Она повзрослела. Перед свадьбой плакала, а потом увидела, как в брачную ночь муж кого-то чуть не убил. Он жил по жестким правилам самозащиты, которые постиг на ферме. Но их мир был еще жестче. Теперь Роман сидел в тюрьме, ибо под колокольней в припадке ревности едва не прикончил плотника. Семь человек с ним еле справились. Отбивался что твой олень. Когда с вышины Роман увидел жену среди работяг, он не знал, что она беременна.
Раз в неделю Мари-Ньеж ходила в марсейянскую тюрьму на свидания.
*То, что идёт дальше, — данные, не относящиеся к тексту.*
/-- Where the commands of debug and the TAP complete, and with what effect. From every state in which all that is due by the instant `t`
has come, with operands that meet the conditions of its clause, each command answers the next state that its own effect leaves; the
clause gives the whole next state, and with it all that stays. -/
def Obligations.DebugComplete : Prop :=
  ∀ (s₀ s : State) (t : Nat), s = s₀.ready t →
  (∀ (hart : Nat),
    hartOk hart = true →
    (s.debugOpen hart) = true →
    Machine.exec (.debugHalt t hart) s₀ = .next (s₀.after t (acts [dozeExit true, wdHold hart, debugHalt hart]))) ∧
  (∀ (hart : Nat),
    hartOk hart = true →
    (s.debugOpen hart) = true →
    Machine.exec (.debugResume t hart) s₀ = .next (s₀.after t (acts [wdResume hart, debugResume hart]))) ∧
  (∀ (addr : Nat) (v : Word) (r : Ref) (op : Nat) (c : Ref),
    s.debugOpen 0 = true →
    addr % 8 = 0 →
    0x4000000000 ≤ addr →
    addr < 0x4800000000 →
    apDecode addr = (r, op) →
    s.keeps (.ap 18) r c op v = true →
    Machine.exec (.debugSystemBusAccess t addr true v) s₀ = .next (s₀.after t (acts [storeNow c op v, answer (.ap 18) 0 []]))) ∧
  (∀ (addr : Nat) (v : Word) (r : Ref) q,
    s.debugOpen 0 = true →
    addr % 8 = 0 →
    0x4000000000 ≤ addr →
    addr < 0x4800000000 →
    apDecode addr = (r, 0) →
    s.reads 18 r = some q →
    Machine.exec (.debugSystemBusAccess t addr false v) s₀ = .next (s₀.after t (readMember (.ap 18) q fun v => answer (.ap 18) 0 [v]))) ∧
  (∀ (addr : Nat) (v : Word),
    s.debugOpen 0 = true →
    addr % 8 = 0 →
    0x20000000 ≤ addr →
    addr ≤ 0x20000FFF →
    s.frozen 18 = false →
    s.masterUp 18 = true →
    Machine.exec (.debugSystemBusAccess t addr true v) s₀ = .next (s₀.after t (acts [setRst fun g => { g with sram := g.sram.set (addr / 8) v.toNat }, answer (.ap 18) 0 []]))) ∧
  (∀ (addr : Nat) (v : Word),
    s.debugOpen 0 = true →
    addr % 8 = 0 →
    0x20000000 ≤ addr →
    addr ≤ 0x20000FFF →
    s.frozen 18 = false →
    s.masterUp 18 = true →
    Machine.exec (.debugSystemBusAccess t addr false v) s₀ = .next (s₀.after t (answer (.ap 18) 0 [BitVec.ofNat 64 (s.eng.rst.sram.at (addr / 8) 0)]))) ∧
  (Machine.exec (.tapIdcode t) s₀ = .next (s₀.after t (acts [setFlt fun g => { g with tap := 0x01 },
  emit (.tap 0x01 [0x19624987])]))) ∧
  (∀ (cells : List Nat),
    Machine.exec (.tapSamplePreload t cells) s₀ = .next (s₀.after t (acts [tapLoad 2, setFlt fun g => { g with cells := cells }]))) ∧
  (Machine.exec (.tapExtest t) s₀ = .next (s₀.after t (acts [setFlt fun g => { g with tap := 0x03 },
  emit (.tap 0x03 s.eng.flt.cells)]))) ∧
  (Machine.exec (.tapHighz t) s₀ = .next (s₀.after t (acts [setFlt fun g => { g with tap := 0x04 },
  emit (.tap 0x04 [])]))) ∧
  (Machine.exec (.tapClamp t) s₀ = .next (s₀.after t (acts [setFlt fun g => { g with tap := 0x05 },
  emit (.tap 0x05 [])]))) ∧
  (Machine.exec (.tapDtmcs t) s₀ = .next (s₀.after t (acts [setFlt fun g => { g with tap := 0x10 },
  emit (.tap 0x10 [])]))) ∧
  (Machine.exec (.tapDmi t) s₀ = .next (s₀.after t (acts [setFlt fun g => { g with tap := 0x11 },
  emit (.tap 0x11 [])]))) ∧
  (Machine.exec (.tapBypass t) s₀ = .next (s₀.after t (acts [setFlt fun g => { g with tap := 0xFF },
  emit (.tap 0xFF [])])))
end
Через месяц как мужа посадили, на обратной дороге у нее случился выкидыш. В канаве она потеряла то, что они с Романом создали. Через час очухалась. Густой чертополох остался в памяти, словно выжженное тавро. В обочину дороги она воткнула крест, связанный из двух прутиков, собрала в подол желтого платья кровавое месиво и, добравшись домой, похоронила его на поле-подкове.
Вот тогда она поняла, что такое жизнь. В ней всегда будут бессильные грезы и богач, что верхом на коне скачет по миру, заглядывая в дубравы лишь затем, чтоб вдохнуть березовый аромат, напоенный послегрозовой свежестью.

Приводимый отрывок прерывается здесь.